The ECG monitor will enable users to get early alerts to problems like atrial fibrillation (AFIb).
Original article, August 26, 2020 (02:00 PM ET): Fitbit made a big deal of the ECG heart sensor in its Sense smartwatch, but when will you get to use it? Thankfully, you probably won’t need to wait too long.
Fitbit’s devices VP Larry Yang told Wareable that the ECG was in the “final review” process with the FDA and would receive clearance in both the US and the European Union “this side of the holidays.” An additional spokesperson added that the company couldn’t provide a specific date.
Fitbit Sense ECG: Why the delay?
This doesn’t guarantee that ECG functionality will be available the moment Fitbit receives clearance. Fitbit will still need to deliver updates to switch on the feature. Still, this suggests that you won’t need to wait until 2021 to check for signs of possible heart irregularities like atrial fibrillation.

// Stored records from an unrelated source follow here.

-- ==== Sys2Proof/Tests/Slice0.lean ====
section
/-!
SUPPORT. The model's own tests: ill-formed commands refused, the spec's worked values, one-step tests, and a witness for the
hypotheses of each statement of Obligations.lean. Small states come from the builders below.
-/
namespace Sys2Proof.Tests

open Sys2Proof.Machine Sys2Proof.Claims

/-! ### Builders of small states -/

/-- The state that a command leads to, or the state itself where it stops. -/
def after (c : Instr) (s : State) : State :=
  match exec c s with
  | .next t => t
  | _ => s

/-- A state with its request port changed. -/
def onPort (f : Port → Port) (s : State) : State := { s with port := f s.port }

/-- A state with its blocks changed. -/
def onBlk (f : Blocks → Blocks) (s : State) : State := { s with blocks := f s.blocks }

/-- A state with one lane engine changed. -/
def onLane (n : LaneId) (f : Lane → Lane) (s : State) : State := onBlk (·.modLane n f) s

/-- A state with one context record changed. -/
def onCtx (k : Slot) (f : Context → Context) (s : State) : State := onBlk (·.modCtx k f) s

/-- A request with tag 2Ah. -/
def ask (w0 w1 w2 : Word) : Request := ⟨w0, w1, w2, 0, 0x2A⟩

/-- A state whose request FIFO holds one request. -/
def asking (r : Request) (s : State) : State := onPort (fun p => { p with reqs := [r] }) s

/-- Slot 3 bound to unit 9 of lane 1, its context in `st`. -/
def bound3 (st : CtxState) (s : State) : State :=
  onBlk (·.setIndex 1 9 (some 3)) (onCtx 3 (fun c => { c with state := st, binding := some ⟨1, 9, 7, 100, 2⟩ }) s)

/-- Lane 1 in `st`. -/
def lane1 (st : LaneState) (s : State) : State := onLane 1 (fun l => { l with state := st }) s

/-- The receiver of lane 1 assembles a frame. -/
def hearing (s : State) : State := onLane 1 (fun l => { l with rx := .assembling 2 }) s

/-- Lane 1 serves slot 3 in a connection, slot 3's context CONNECTED, the live descriptor `d`. -/
def serve3 (st : LaneState) (d : Descriptor) (s : State) : State :=
  onLane 1 (fun l =>
    { l with
      state := st, served := some ⟨3, .connection⟩, desc := some d, residual := d.count, dataAddr := d.addr
      rxResidual := d.count, stagingAddr := d.addr })
    (bound3 .connected s)

/-- A descriptor without flags. -/
def plainDesc (dir : Direction) (count : Nat) : Descriptor := ⟨dir, 0x21, ⟨false, false, false, false, false⟩, count, 0x1000⟩

/-- A response timer of lane 1 that has reached its limit. -/
def expired (s : State) : State := onLane 1 (fun l => { l with timer := some ⟨200, 200⟩ }) s

/-! ### WellFormed: each check refuses -/

theorem test_wf_refuses_status_bit5 : Instr.wf (.frameEnd 0 0 0x20) = false := by decide
theorem test_wf_refuses_acpt_status : Instr.wf (.frameAcpt 0 0 0x80) = false := by decide
theorem test_wf_refuses_attn_status : Instr.wf (.frameAttn 0 0 .free 0x40) = false := by decide
theorem test_wf_refuses_offset_off_grid : Instr.wf (.registerWrite 0x02 0 15) = false := by decide
theorem test_wf_refuses_offset_beyond : Instr.wf (.registerWrite 0x60 0 15) = false := by decide
theorem test_wf_refuses_offset_of_own_row : Instr.wf (.registerWrite 0x10 0 15) = false := by decide
theorem test_wf_refuses_long_frame_failing_crc : Instr.wf (.frameMalformed 0 .crc true) = false := by decide
theorem test_wf_refuses_need_of_0 : Instr.wf (.frameNeed 0 0 0) = false := by decide
theorem test_wf_refuses_need_of_9 : Instr.wf (.frameNeed 0 0 9) = false := by decide
theorem test_wf_refuses_empty_din : Instr.wf (.frameDin 0 0 false []) = false := by decide
theorem test_wf_refuses_din_of_17 : Instr.wf (.frameDin 0 0 false (List.replicate 17 0)) = false := by decide
theorem test_wf_refuses_no_response : Instr.wf (.memoryBurstResponse [] []) = false := by decide
theorem test_wf_accepts : Instr.wf (.registerWrite 0x0C 0 15) = true ∧ Instr.wf (.frameNeed 0 31 8) = true := by decide

/-! ### No word spells a command -/

theorem test_no_word_decodes : decodeTableWord 8 0x55 = none ∧ decodeTableWord 32 0 = none := by decide
theorem test_withFetchWord_changes_nothing : State.reset.withFetchWord 8 0x55 = State.reset := rfl

/-! ### The spec's worked values -/

/-- 10.6: SEL to unit 9. -/
theorem test_sel_frame : (PartFrame.sel 9).bytes = [0x02, 0x09, 0x00, 0x6B] := by decide +kernel

/-- 10.5: the descriptor at 3000h, IN, count 100, LINK_DATA, data address 8000h. -/
theorem test_descriptor :
    readDescriptor 0x3000 [1, 2, 0x21, 1, 100, 0, 0, 0, 0, 0x80, 0, 0, 0, 0, 0, 0] =
      some (.transfer ⟨.inbound, 0x21, ⟨true, false, false, false, false⟩, 100, 0x8000⟩) := by decide

/-- 10.4: the attention words of the worked example. -/
def shownExample : Shown :=
  { slot := 3, lane := 0, unit := 6, cookie := 0x1234, kind := .final, cls := some .unitCheck, reason := none
    status := some 0x01, residual := 12, descAddr := 0x2020, noteCount := 2, noteAddr := some 0x2010
    flags := { CtxFlags.empty with lengthShort := true } }

theorem test_attention_words :
    (List.range 6).map (shownExample.word 7) =
      [0x0782C603, 0x00001234, 0x0201000C, 0x00000202, 0x00004000, 0x00000201] := by decide

/-- TABLE 45: the bursts of 0FE3h to 1022h. -/
theorem test_read_bursts :
    (readBursts 0xFE3 64).map (fun b => (b.addr, b.beats, b.size, b.bytes)) =
      [(0xFE3, 5, 1, 5), (0xFE8, 3, 8, 24), (0x1000, 4, 8, 32), (0x1020, 3, 1, 3)] := by decide

theorem test_write_bursts :
    (writeBursts 0xFE3 64).map (fun b => (b.addr, b.beats, b.bytes)) = [(0xFE0, 4, 29), (0x1000, 5, 35)] := by decide

/-- A JUMP with an unaligned target is no descriptor; a direction byte of 3 is none. -/
theorem test_bad_descriptors :
    readDescriptor 0 [2, 0, 0, 0, 0, 0, 0, 0, 8, 0, 0, 0, 0, 0, 0, 0] = none ∧
      readDescriptor 0 [1, 3, 0, 0, 1, 0, 0, 0, 0, 0, 0, 0, 0, 0, 0, 0] = none := by decide

/-- A frame with a flipped CRC bit fails the CRC; one cut short fails completeness; a part's kind fails the kind. -/
theorem test_malformed_frames :
    receiveChars [some 0x11, some 9, some 0, some 0] = .malformed .crc false ∧
      receiveChars [some 0x11, some 9, some 0] = .malformed .completeness false ∧
      receiveChars [some 0x02, some 9, some 0, some 0x6B] = .malformed .kind false ∧
      receiveChars [some 0x13, none] = .malformed .framing false ∧
      receiveChars [some 0x13, some 9, some 17] = .malformed .length true := by decide +kernel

See also: The best smartwatches you can buy
While this could leave you waiting months for the functionality, that kind of delay is all too common for ECG functions on smartwatches. The Apple Watch Series 4’s ECG sensor wasn’t usable in the US until December 2018, months after launch. It took even longer still to reach other countries. The Galaxy Watch 3’s sensor has cleared the FDA but still hasn’t been activated in the US. And, as Wareable notes, Withings has struggled to get ECG approval for devices like the ScanWatch despite months of waiting.
Clearances can take a long time due to the very nature of testing. Even a minor change mid-development might require a new clinical study, making it difficult to predict exactly when officials will approve medical tech. That’s important for an ECG sensor that could prompt a trip to the doctor, but it can be frustrating if you’re eager to use every last feature of your watch.